I'm using Azure Databricks
solution to connect to Cassandra
. My Cassandra
instance is exposed at some specific port and accessible from cqlsh
.
Cassandra
SHOW versions returns:
[cqlsh 6.0.0 | Cassandra 3.11.10 | CQL spec 3.4.4 | Native protocol v4]
I've created Cluster
that runs on runtime:
7.3 LTS (includes Apache Spark 3.0.1, Scala 2.12)
I've installed following libraries:
com.datastax.oss:java-driver-core:4.12.0
and com.datastax.spark:spark-cassandra-connector_2.12:3.0.1
Now I'm trying to execute simple query to load data with Dataframes:
spark.read.format("org.apache.spark.sql.cassandra")
.option("spark.cassandra.connection.host", ...)
.option("spark.cassandra.auth.username", ...)
.option("spark.cassandra.auth.password", ...)
.option("table", ...)
.option("keyspace", ...)
.load()
In response I'm getting:
java.io.IOException: Failed to open native connection to Cassandra at :: Could not initialize class com.datastax.oss.driver.internal.core.config.typesafe.TypesafeDriverConfig
How can I correctly initialize connection?

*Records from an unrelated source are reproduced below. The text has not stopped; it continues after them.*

-- ==== Sys2Proof/Machine/Ptc.lean ====
section
/-! DEFINITION. Image layout and Phingerel tile compression: raw rows (R96), the PTC header, index and tiles (R97, R104 to
R107), and the expansion of source pixels (R72). -/

namespace Sys2Proof.Machine

open Sys2Proof

/-- Bytes of one raw row before padding (R96). Formats: I8 (0), I12 (1), I16 (2), IA88 (3), A8 (4), M1 (5). -/
def rowBytes (fmt w : Nat) : Nat :=
  match fmt with
  | 0 => w
  | 4 => w
  | 2 => 2 * w
  | 3 => 2 * w
  | 1 => 3 * ((w + 1) / 2)
  | _ => (w + 7) / 8

/-- The row pitch P (R96). -/
def rowPitch (fmt w : Nat) : Nat := (rowBytes fmt w + 3) / 4 * 4

/-- The derived length of a raw image (R96). -/
def rawLen (fmt w h : Nat) : Nat := rowPitch fmt w * h

/-- The byte at offset `o` of an image. -/
def imgByte (img : Array Byte) (o : Nat) : Nat := (img.getD o 0).toNat

/-- The little-endian number of `n` bytes at offset `o` of an image. -/
def imgField (img : Array Byte) (o n : Nat) : Nat := leValue ((upTo n).map fun i => img.getD (o + i) 0)

/-- The stored value of raw pixel (x, y) of an image (R96, R72). -/
def rawPixel (img : Array Byte) (fmt w x y : Nat) : Nat :=
  let row := rowPitch fmt w * y
  match fmt with
  | 0 => imgByte img (row + x)
  | 4 => imgByte img (row + x)
  | 2 => imgField img (row + 2 * x) 2
  | 3 => imgField img (row + 2 * x) 2
  | 1 => bits (imgField img (row + 3 * (x / 2)) 3) (12 * (x % 2)) 12
  | _ => bits (imgByte img (row + x / 8)) (x % 8) 1

/-- Intensity s and alpha a_px of a stored value (Table 4-3). -/
def expandPixel (fmt level v : Nat) : Nat × Nat :=
  match fmt with
  | 0 => (v * 257, 255)
  | 1 => (v * 16 + v / 256, 255)
  | 2 => (v, 255)
  | 3 => (v % 256 * 257, v / 256)
  | 4 => (level, v)
  | _ => if v = 1 then (level, 255) else (0, 0)

/-- Bytes of one value of a base format in a tile (R104). -/
def valueBytes (fmt : Nat) : Nat := if fmt = 2 ∨ fmt = 3 then 2 else 1

/-- `n` values from byte `o` of an image, none where they extend beyond its length (Table 5-6). -/
def tileValues (img : Array Byte) (vb o n : Nat) : Option (List Nat) :=
  if o + n * vb ≤ img.size then some ((upTo n).map fun k => imgField img (o + k * vb) vb) else none

/-- The palette index of pixel `i` with `b` bits a pixel (R105). -/
def paletteIndex (map : List Nat) (b i : Nat) : Nat := bits (map.getD (i * b / 8) 0) (i * b % 8) b

/-- A palette tile with 2^b entries: values, then the map (Table 5-5). -/
def paletteTile (img : Array Byte) (vb o b : Nat) : Option (List Nat) := do
  let vals ← tileValues img vb o (2 ^ b)
  let map ← tileValues img 1 (o + 2 ^ b * vb) (16 * b)
  pure ((upTo 128).map fun i => vals.getD (paletteIndex map b i) 0)

/-- The runs of an RLE tile until exactly 128 pixels are covered; `fuel` bounds the number of runs (R105). -/
def rleTile (img : Array Byte) (vb : Nat) : Nat → Nat → Nat → Option (List Nat)
  | 0, _, left => if left = 0 then some [] else none
  | fuel + 1, o, left =>
    if left = 0 then some []
    else do
      let ls ← tileValues img 1 o 1
      let l := ls.getD 0 0
      if 128 ≤ l ∨ left < l + 1 then none
      else do
        let vs ← tileValues img vb (o + 1) 1
        let rest ← rleTile img vb fuel (o + 1 + vb) (left - (l + 1))
        pure (List.replicate (l + 1) (vs.getD 0 0) ++ rest)

/-- A 4-bit number as a signed one (R106). -/
def nibbleDelta (n : Nat) : Int := if n < 8 then n else (n : Int) - 16

/-- One pixel of a DELTA tile predicted from a value (R106), none where it is out of range. -/
def deltaValue (fmt pred : Nat) (d : Int) : Option Nat :=
  if fmt = 3 then
    let v := (pred % 256 : Nat) + d
    if 0 ≤ v ∧ v ≤ 255 then some (pred / 256 * 256 + v.toNat) else none
  else
    let v := (pred : Int) + d
    let top : Int := if fmt = 2 then 65535 else 255
    if 0 ≤ v ∧ v ≤ top then some v.toNat else none

/-- The pixels of a DELTA tile from pixel `i` on (R106). `done` holds pixels 0 to i - 1; `esc` is the offset of the next escape
value. -/
def deltaPixels (img : Array Byte) (fmt shift stream : Nat) : Nat → Nat → List Nat → Nat → Option (List Nat)
  | 0, _, done, _ => some done
  | fuel + 1, i, done, esc =>
    let pred := done.getD (if i % 16 = 0 then i - 16 else i - 1) 0
    let byte := imgByte img (stream + (i - 1) / 2)
    let n := if (i - 1) % 2 = 0 then byte % 16 else byte / 16
    if n = 8 then do
      let vs ← tileValues img (valueBytes fmt) esc 1
      deltaPixels img fmt shift stream fuel (i + 1) (done ++ [vs.getD 0 0]) (esc + valueBytes fmt)
    else do
      let v ← deltaValue fmt pred (nibbleDelta n * 2 ^ shift)
      deltaPixels img fmt shift stream fuel (i + 1) (done ++ [v]) esc

/-- The 128 values of the tile whose header byte lies at byte `o` of an image, none on a decode error (R104 to R107,
Table 5-6). -/
def ptcTile (img : Array Byte) (fmt o : Nat) : Option (List Nat) := do
  let hs ← tileValues img 1 o 1
  let h := hs.getD 0 0
  let mode := h / 32
  let param := h % 32
  let vb := valueBytes fmt
  if fmt = 1 ∨ (mode ≠ 6 ∧ param ≠ 0) ∨ (fmt = 5 ∧ 1 < mode) then none
  else match mode with
  | 0 => do
    let vs ← tileValues img vb (o + 1) 1
    if fmt = 5 ∧ 1 < vs.getD 0 0 then none else pure (List.replicate 128 (vs.getD 0 0))
  | 1 =>
    if fmt = 5 then do
      let map ← tileValues img 1 (o + 1) 16
      pure ((upTo 128).map fun i => paletteIndex map 1 i)
    else tileValues img vb (o + 1) 128
  | 2 => paletteTile img vb (o + 1) 1
  | 3 => paletteTile img vb (o + 1) 2
  | 4 => paletteTile img vb (o + 1) 4
  | 5 => rleTile img vb 128 (o + 1) 128
  | 6 =>
    if 16 ≤ param ∨ (if fmt = 2 then 8 < param else 0 < param) then none
    else do
      let first ← tileValues img vb (o + 1) 1
      let stream ← tileValues img 1 (o + 1 + vb) 64
      if 16 ≤ stream.getD 63 0 then none
      else deltaPixels img fmt param (o + 1 + vb) 127 1 [first.getD 0 0] (o + 1 + vb + 64)
  | _ => none

/-- TILES_X and TILES_Y (Table 5-2). -/
def tilesX (w : Nat) : Nat := (w + 15) / 16
/-- TILES_Y (Table 5-2). -/
def tilesY (h : Nat) : Nat := (h + 7) / 8

/-- The index entry of tile number `t` (R97). -/
def ptcEntry (img : Array Byte) (t : Nat) : Nat := imgField img (16 + 4 * t) 4

/-- Whether an index entry lies where R100 demands. -/
def ptcEntryOk (w h len e : Nat) : Bool := decide (16 + 4 * (tilesX w * tilesY h) ≤ e) && decide (e < len)

/-- The values of tile number `t` as composition reads it: the entry is checked again (Table 5-6). -/
def ptcTileAt (img : Array Byte) (fmt w h t : Nat) : Option (List Nat) :=
  let e := ptcEntry img t
  if ptcEntryOk w h img.size e then ptcTile img fmt e else none

/-- Whether the header satisfies Table 5-2, in which I12 has no PTC form (R97). -/
def ptcHeaderOk (img : Array Byte) (fmt w h : Nat) : Bool :=
  fmt != 1 && (upTo 16).map (fun i => img.getD i 0) ==
    u32 0x31435450 ++ u8 1 ++ u8 fmt ++ u16 w ++ u16 h ++ u16 (tilesX w) ++ u16 (tilesY h) ++ u16 0

/-- A source image as a pass reads it: its bytes, and for PTC its tiles decoded; a tile in error is empty. -/
structure SourceImage where
  img   : Array Byte
  tiles : Array (Array Nat)
  deriving DecidableEq, Repr

/-- The image of `len` bytes at `base` of surface memory. -/
def sourceImage (mem : List Host.Cell) (base len fmt : Nat) (ptc : Bool) (w h : Nat) : SourceImage :=
  let img := (memRead mem base len).toArray
  ⟨img, if ptc then ((upTo (tilesX w * tilesY h)).map fun t => ((ptcTileAt img fmt w h t).getD []).toArray).toArray else #[]⟩

/-- The stored value of source pixel (x, y) of a surface image, raw or PTC (R96, R97). A tile in error reads as 0 here; it is
found and handled by R86 before the pass ends. -/
def sourceValue (src : SourceImage) (fmt : Nat) (ptc : Bool) (w x y : Nat) : Nat :=
  if ptc then (src.tiles.getD (tilesX w * (y / 8) + x / 16) #[]).getD (16 * (y % 8) + x % 16) 0 else rawPixel src.img fmt w x y

end Sys2Proof.Machine
end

You need to use spark-cassandra-connector-assembly
(Maven Central) instead of spark-cassandra-connector
. The reason - Spark Cassandra Connector uses newer version of Typesafe Config library than Databricks runtime. The assembly version includes all necessary libraries as shaded versions. And you don't need to install java-driver-core
- it will be pulled as dependency automatically.